LONDON — Leaving Israel is easier, Shira Z. Carmel thinks, by saying it's just for now. But she knows better.
For the Israeli-born singer and an increasing number of relatively well-off Israelis, the Oct. 7, 2023 Hamas attack shattered any sense of safety and along with it, Israel's founding promise: to be the world's safe haven for Jews. That day, thousands of Hamas militants blew past the country's border defenses, killed 1,200 people and dragged 250 more into Gaza in a siege that caught the Israeli army by surprise and stunned a nation that prides itself on military prowess. This time, during what became known as Israel's 9/11, the army didn't come for hours.
Ten days later, a pregnant Carmel, her husband and their toddler boarded a flight to Australia, which was looking for people in her husband's profession. And they spun the explanation to friends and family as something other than permanent — ''relocation" is the easier-to-swallow term — acutely aware of the familial strain and the shame that have shadowed Israelis who leave for good.

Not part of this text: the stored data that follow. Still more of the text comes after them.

theorem formatI_roundTrips {enc : LoadUnsignedEncoding} {p : Word} {instr : Reg → Reg → Word → Instr}
    (hwf : ∀ rd rs1 i, (instr rd rs1 i).wf = fitsI i)
    (henc : ∀ rd rs1 i, encode enc (instr rd rs1 i) = encodeI i rs1 (p.extractLsb' 12 3) rd (p.extractLsb' 0 7)) :
    RowRoundTrips enc ⟨0x0000707F#32, p, fun w => instr (rdField w) (rs1Field w) (immI w)⟩ := by
  intro w h
  obtain ⟨hop, hf3⟩ := fields_of_funct3Mask h
  exact ⟨(hwf _ _ _).trans (fitsI_signExtend _), fun _ _ => (henc _ _ _).trans (encodeI_of_fields hop hf3)⟩

theorem formatISH_roundTrips {enc : LoadUnsignedEncoding} {p : Word} {instr : Reg → Reg → Word → Instr}
    (hwf : ∀ rd rs1 i, (instr rd rs1 i).wf = fitsSH i)
    (henc : ∀ rd rs1 i, encode enc (instr rd rs1 i) =
      encodeISH (p.extractLsb' 25 7) i rs1 (p.extractLsb' 12 3) rd (p.extractLsb' 0 7)) :
    RowRoundTrips enc ⟨0xFE00707F#32, p, fun w => instr (rdField w) (rs1Field w) (immSH w)⟩ := by
  intro w h
  obtain ⟨hop, hf3, hf7⟩ := fields_of_funct7Mask h
  exact ⟨(hwf _ _ _).trans (fitsSH_immSH w), fun _ _ => (henc _ _ _).trans (encodeISH_of_fields hop hf3 hf7)⟩

theorem formatB_roundTrips {enc : LoadUnsignedEncoding} {p : Word} {instr : Reg → Reg → Word → Instr}
    (hwf : ∀ rs1 rs2 i, (instr rs1 rs2 i).wf = fitsB i)
    (henc : ∀ rs1 rs2 i, encode enc (instr rs1 rs2 i) =
      encodeB i rs2 rs1 (p.extractLsb' 12 3) (p.extractLsb' 0 7)) :
    RowRoundTrips enc ⟨0x0000707F#32, p, fun w => instr (rs1Field w) (rs2Field w) (immB w)⟩ := by
  intro w h
  obtain ⟨hop, hf3⟩ := fields_of_funct3Mask h
  exact ⟨(hwf _ _ _).trans (fitsB_immB w), fun _ _ => (henc _ _ _).trans (encodeB_of_fields hop hf3)⟩

theorem formatS_roundTrips {enc : LoadUnsignedEncoding} {p : Word} {instr : Reg → Reg → Word → Instr}
    (hwf : ∀ rs1 rs2 i, (instr rs1 rs2 i).wf = fitsI i)
    (henc : ∀ rs1 rs2 i, encode enc (instr rs1 rs2 i) =
      encodeS i rs2 rs1 (p.extractLsb' 12 3) (p.extractLsb' 0 7)) :
    RowRoundTrips enc ⟨0x0000707F#32, p, fun w => instr (rs1Field w) (rs2Field w) (immS w)⟩ := by
  intro w h
  obtain ⟨hop, hf3⟩ := fields_of_funct3Mask h
  exact ⟨(hwf _ _ _).trans (fitsI_signExtend _), fun _ _ => (henc _ _ _).trans (encodeS_of_fields hop hf3)⟩

theorem formatR_roundTrips {enc : LoadUnsignedEncoding} {p : Word} {instr : Reg → Reg → Reg → Instr}
    (hwf : ∀ rd rs1 rs2, (instr rd rs1 rs2).wf = true)
    (henc : ∀ rd rs1 rs2, encode enc (instr rd rs1 rs2) =
      encodeR (p.extractLsb' 25 7) rs2 rs1 (p.extractLsb' 12 3) rd (p.extractLsb' 0 7)) :
    RowRoundTrips enc ⟨0xFE00707F#32, p, fun w => instr (rdField w) (rs1Field w) (rs2Field w)⟩ := by
  intro w h
  obtain ⟨hop, hf3, hf7⟩ := fields_of_funct7Mask h
  exact ⟨hwf _ _ _, fun _ _ => (henc _ _ _).trans (encodeR_of_fields hop hf3 hf7)⟩

theorem formatSYS_roundTrips {enc : LoadUnsignedEncoding} {p : Word} {instr : Reg → Instr}
    (hwf : ∀ rd, (instr rd).wf = true)
    (henc : ∀ rd, encode enc (instr rd) = encodeSYS (p.extractLsb' 12 20) rd (p.extractLsb' 0 7)) :
    RowRoundTrips enc ⟨0xFFFFF07F#32, p, fun w => instr (rdField w)⟩ := by
  intro w h
  obtain ⟨hop, hconst⟩ := fields_of_systemMask h
  exact ⟨hwf _, fun _ _ => (henc _).trans (encodeSYS_of_fields hop hconst)⟩

/-! ## Every row of the table, family by family -/

/-- A claim about every row, family by family. -/
theorem forall_mem_decodeTable_iff {enc : LoadUnsignedEncoding} {P : Row → Prop} :
    (∀ r ∈ decodeTable enc, P r) ↔ (∀ r ∈ upperRows, P r) ∧ (∀ r ∈ jumpRows, P r) ∧ (∀ r ∈ branchRows, P r) ∧
      (∀ r ∈ loadRows enc, P r) ∧ (∀ r ∈ storeRows, P r) ∧ (∀ r ∈ immediateRows, P r) ∧
      (∀ r ∈ registerRows, P r) ∧ ∀ r ∈ systemRows, P r := by
  simp only [decodeTable, List.forall_mem_append, and_assoc]

theorem upperRows_roundTrip (enc : LoadUnsignedEncoding) : ∀ r ∈ upperRows, RowRoundTrips enc r := by
  simp only [upperRows, List.forall_mem_cons]
  refine ⟨?_, ?_, List.forall_mem_nil _⟩ <;> exact formatU_roundTrips (fun _ _ => rfl) (fun _ _ => rfl)

theorem jumpRows_roundTrip (enc : LoadUnsignedEncoding) : ∀ r ∈ jumpRows, RowRoundTrips enc r := by
  simp only [jumpRows, List.forall_mem_cons]
  refine ⟨?jal, ?jalr, List.forall_mem_nil _⟩
  case jal => exact formatJ_roundTrips (fun _ _ => rfl) (fun _ _ => rfl)
  case jalr => exact formatI_roundTrips (fun _ _ _ => rfl) (fun _ _ _ => rfl)

theorem branchRows_roundTrip (enc : LoadUnsignedEncoding) : ∀ r ∈ branchRows, RowRoundTrips enc r := by
  simp only [branchRows, List.forall_mem_cons]
  refine ⟨?_, ?_, ?_, ?_, ?_, ?_, List.forall_mem_nil _⟩ <;>
    exact formatB_roundTrips (fun _ _ _ => rfl) (fun _ _ _ => rfl)

theorem loadRows_roundTrip (enc : LoadUnsignedEncoding) : ∀ r ∈ loadRows enc, RowRoundTrips enc r := by
  simp only [loadRows, List.forall_mem_cons]
  refine ⟨?_, ?_, ?_, ?_, ?_, List.forall_mem_nil _⟩ <;> cases enc <;>
    exact formatI_roundTrips (fun _ _ _ => rfl) (fun _ _ _ => rfl)

theorem storeRows_roundTrip (enc : LoadUnsignedEncoding) : ∀ r ∈ storeRows, RowRoundTrips enc r := by
  simp only [storeRows, List.forall_mem_cons]
  refine ⟨?_, ?_, ?_, List.forall_mem_nil _⟩ <;> exact formatS_roundTrips (fun _ _ _ => rfl) (fun _ _ _ => rfl)

theorem immediateRows_roundTrip (enc : LoadUnsignedEncoding) : ∀ r ∈ immediateRows, RowRoundTrips enc r := by
  simp only [immediateRows, List.forall_mem_cons]
  refine ⟨?_, ?_, ?_, ?_, ?_, ?srli, ?srai, ?_, ?_, List.forall_mem_nil _⟩
  case srli | srai => exact formatISH_roundTrips (fun _ _ _ => rfl) (fun _ _ _ => rfl)
  all_goals exact formatI_roundTrips (fun _ _ _ => rfl) (fun _ _ _ => rfl)

theorem registerRows_roundTrip (enc : LoadUnsignedEncoding) : ∀ r ∈ registerRows, RowRoundTrips enc r := by
  simp only [registerRows, List.forall_mem_cons]
  refine ⟨?_, ?_, ?_, ?_, ?_, ?_, ?_, ?_, ?_, ?_, List.forall_mem_nil _⟩ <;>
    exact formatR_roundTrips (fun _ _ _ => rfl) (fun _ _ _ => rfl)

/-- `fence` and `unimp` keep no free bit (R82), so of them only the well-formedness is claimed. -/
theorem systemRows_roundTrip (enc : LoadUnsignedEncoding) : ∀ r ∈ systemRows, RowRoundTrips enc r := by
  simp only [systemRows, List.forall_mem_cons]
  refine ⟨?fence, ?ecall, ?ebreak, ?unimp, List.forall_mem_nil _⟩
  case fence => exact fun w _ => ⟨rfl, fun hfence => absurd rfl hfence⟩
  case unimp => exact fun w _ => ⟨rfl, fun _ hunimp => absurd rfl hunimp⟩
  case ecall | ebreak => exact formatSYS_roundTrips (fun _ => rfl) (fun _ => rfl)

theorem decodeTable_roundTrip (enc : LoadUnsignedEncoding) : ∀ r ∈ decodeTable enc, RowRoundTrips enc r :=
  forall_mem_decodeTable_iff.mpr ⟨upperRows_roundTrip enc, jumpRows_roundTrip enc, branchRows_roundTrip enc,
    loadRows_roundTrip enc, storeRows_roundTrip enc, immediateRows_roundTrip enc, registerRows_roundTrip enc,
    systemRows_roundTrip enc⟩

/-- Settles O51: a decode answers what the accepting row reads, and every row of the table round-trips. -/
theorem encodeOfDecodeIsTheWord : Obligations.EncodeOfDecodeIsTheWord := by
  intro enc w i hdecode
  obtain ⟨r, hr, hmatch, hok⟩ | ⟨-, herror⟩ := decode_cases enc w
  · obtain rfl : r.operands w = i := Except.ok.inj (hok.symm.trans hdecode)
    exact decodeTable_roundTrip enc r hr w hmatch
  · simp [herror] at hdecode

end Sys2Proof.Machine
end

section
/-! PROOF. The words that no row of the table accepts (spec 30_encoding.md R79, R81, R88): each row accepts by the fields
under its mask, so each family of rows rejects by its opcode and function codes. -/

namespace Sys2Proof.Machine

open Sys2Proof

/-! ## A row's match as equations of fields (R80) -/

theorem and_opcodeMask_eq_iff {w p : Word} (hp : p &&& 0x0000007F#32 = p) :
    w &&& 0x0000007F#32 = p ↔ w.extractLsb' 0 7 = p.extractLsb' 0 7 := by
  refine ⟨fields_of_opcodeMask, fun hop => ?_⟩
  rw [and_opcodeMask, hop, ← and_opcodeMask, hp]
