/-! ### Labels -/

/-- READY sets the labeller-ready flag to its field; READY 1 with a head in WAIT_READY and no PRINT being sent begins its PRINT, which takes the
flag back to 0; when the PRINT of the head goes out, the head is SENT; any other ready field is a LABEL fault FRAME with detail 4 (R179, R185; as an
operand of READY it is the model's choice, log 23). ACCEPT of the head in SENT makes it ACCEPTED and gives its dump, at once or owed in ESTOP,
unless it was given, and so does a late ACCEPT of a head FAULTED by ACCEPT_TIMEOUT; an ACCEPT of another sequence, or of a head in another state, is
discarded (R180, R181, R185). -/
def Obligations.ReadyPrintsAndAcceptDumps : Prop :=
  (∀ s : State, s.inReset = false → exec (.ready 0) s = .next { s with
      label := { s.label with readyFlag := false }
      link := { s.link with labelReceiver := .hunting } }) ∧
    (∀ s : State, s.inReset = false → s.label.queue = [] → exec (.ready 1) s = .next { s with
      label := { s.label with readyFlag := true }
      link := { s.link with labelReceiver := .hunting } }) ∧
    (∀ (s : State) (h : LabelRecord) (rest : List LabelRecord), s.inReset = false → s.label.queue = h :: rest →
      s.label.head = .waitReady → s.label.printing = none →
      exec (.ready 1) s = .next { s with
        label := { s.label with printing := some { label := h, forHead := true }, readyFlag := false }
        link := { s.link with labelReceiver := .hunting } }) ∧
    (∀ (s : State) (f : Byte), s.inReset = false → 1 < f.toNat →
      exec (.ready f) s = .next (logFault .label 4 (some 4) .none 0 { s with link := { s.link with labelReceiver := .hunting } })) ∧
    (∀ (s : State) (j : PrintJob), s.inReset = false → s.label.printing = some j → j.forHead = true →
      exec .printSent s = .next { s with label := { s.label with printing := none, head := .sent } }) ∧
    ∀ (s : State) (q : Word) (h : LabelRecord) (rest : List LabelRecord), s.inReset = false → s.label.queue = h :: rest →
      (h.number ≠ q → exec (.accept q) s = .next { s with link := { s.link with labelReceiver := .hunting } }) ∧
      (h.number = q → s.label.head = .waitReady ∨ s.label.head = .accepted ∨
          (∃ cause code, s.label.head = .faulted cause code ∧ cause ≠ .acceptTimeout) →
        exec (.accept q) s = .next { s with link := { s.link with labelReceiver := .hunting } }) ∧
      (h.number = q → s.label.head = .sent ∨ (∃ code, s.label.head = .faulted .acceptTimeout code) →
        (s.label.dumped = true → exec (.accept q) s = .next { s with
          label := { s.label with head := .accepted }
          link := { s.link with labelReceiver := .hunting } }) ∧
        (s.label.dumped = false → s.line.state ≠ .estop → exec (.accept q) s = .next { s with
          label := { s.label with head := .accepted, dumped := true, dumpHigh := setAt s.label.dumpHigh h.bin true }
          link := { s.link with labelReceiver := .hunting } }) ∧
        (s.label.dumped = false → s.line.state = .estop → exec (.accept q) s = .next { s with
          label := { s.label with head := .accepted, dumped := true, owed := setAt s.label.owed h.bin true }
          link := { s.link with labelReceiver := .hunting } }))

/-- APPLIED of the head in every head state, and LABEL VOID of a FAULTED head, take the label out of the queue with their outcome: the dispatch
record, the dump still due (owed in ESTOP), the bin's way to CLEARING, IDLE or its next bundle, and the oldest CLOSING bundle's entry are as
HeadDispatched says (R155, R163, R164, R181, R183, R187); the reply to LABEL VOID comes last. LABEL VOID of 0 is refused with FIELD, of a number
that is not the head's with NOTFOUND, and of a head not FAULTED with STATE (R187). -/
def Obligations.HeadLabelIsDispatched : Prop :=
  (∀ (s : State) (r : Request) (n : Word), Asked s r → r.kind = 0x29 → r.body = bytes32 n →
    (n = 0 → exec .labelVoid s = .next (reply r (.field 0) .none s)) ∧
    (n ≠ 0 → (∀ h rest, s.label.queue = h :: rest → h.number ≠ n) → exec .labelVoid s = .next (reply r .notfound .none s)) ∧
    ∀ h rest, n ≠ 0 → s.label.queue = h :: rest → h.number = n → (∀ cause code, s.label.head ≠ .faulted cause code) →
      exec .labelVoid s = .next (reply r .state .none s)) ∧
  ∀ (s : State) (h : LabelRecord) (rest : List LabelRecord), s.inReset = false → s.label.queue = h :: rest →
    (∃ t, exec (.applied h.number) s = .next t ∧ HeadDispatched s t h rest .applied) ∧
    ∀ (r : Request) (cause : LabelCause) (code : Byte), s.link.requests.head? = some r → r.kind = 0x29 →
      r.body = bytes32 h.number → h.number ≠ 0 → s.label.head = .faulted cause code →
      ∃ t, exec .labelVoid s = .next t ∧ HeadDispatched s t h rest .voided ∧
        t.link.tx.getLast? = some (.reply { kind := 0x69, tag := r.tag, status := .ok, data := .none })

/-- The head becomes FAULTED at a FAULT of its sequence in SENT or ACCEPTED, at the accept timer's expiry in SENT and at the applied timer's in
ACCEPTED: the cause and code are kept, a LABEL fault is logged and the LABEL notice sent; a timer that does not run gives nothing (R184; that an
expiry without its timer is passed over is the model's choice, log 2, and so is the FAULT notice ahead of the LABEL notice, log 10). -/
def Obligations.HeadBecomesFaulted : Prop :=
  ∀ (s : State) (h : LabelRecord) (rest : List LabelRecord), s.inReset = false → s.label.queue = h :: rest →
    (∀ code : Byte, code ≠ 0 → s.label.head = .sent ∨ s.label.head = .accepted →
      exec (.fault h.number code) s = .next (offer (.label (.faulted h.number h.bin .labeller code s.label.dumped) s.link.clock)
        (logFault .label 3 (some code.toNat) (.bundle h.number) 0 { s with
          label := { s.label with head := .faulted .labeller code }
          link := { s.link with labelReceiver := .hunting } }))) ∧
    (s.label.head = .sent →
      exec .acceptTimerExpiry s = .next (offer (.label (.faulted h.number h.bin .acceptTimeout 0 s.label.dumped) s.link.clock)
        (logFault .label 1 none (.bundle h.number) 0 { s with label := { s.label with head := .faulted .acceptTimeout 0 } }))) ∧
    (s.label.head = .accepted →
      exec .appliedTimerExpiry s = .next (offer (.label (.faulted h.number h.bin .appliedTimeout 0 s.label.dumped) s.link.clock)
        (logFault .label 2 none (.bundle h.number) 0 { s with label := { s.label with head := .faulted .appliedTimeout 0 } }))) ∧
    (s.label.head ≠ .sent → exec .acceptTimerExpiry s = .next s) ∧
    (s.label.head ≠ .accepted → exec .appliedTimerExpiry s = .next s)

''We told them we're going to get out of the line of fire for awhile,'' Carmel said more than a year later from her family's new home in Melbourne. ''It wasn't a hard decision. But it was very hard to talk to them about it. It was even hard to admit it to ourselves."
Thousands of Israelis have left the country since Oct. 7, 2023, according to government statistics and immigration tallies released by destination countries such as Canada and Germany. There's concern about whether it will drive a ''brain drain'' in sectors like medicine and tech. Migration experts say it's possible people leaving Israel will surpass the number of immigrants to Israel in 2024, according to Sergio DellaPergola, a statistician and professor emeritus of Hebrew University in Jerusalem.
''In my view, this year people entering will be smaller than the total of the exit," he said. ''And this is quite unique in the existence of the State of Israel.''
Early information points to a surge of Israelis leaving
The Oct. 7 effect on Israeli emigration is enough for prominent Israelis to acknowledge the phenomenon publicly — and warn of rising antisemitism elsewhere.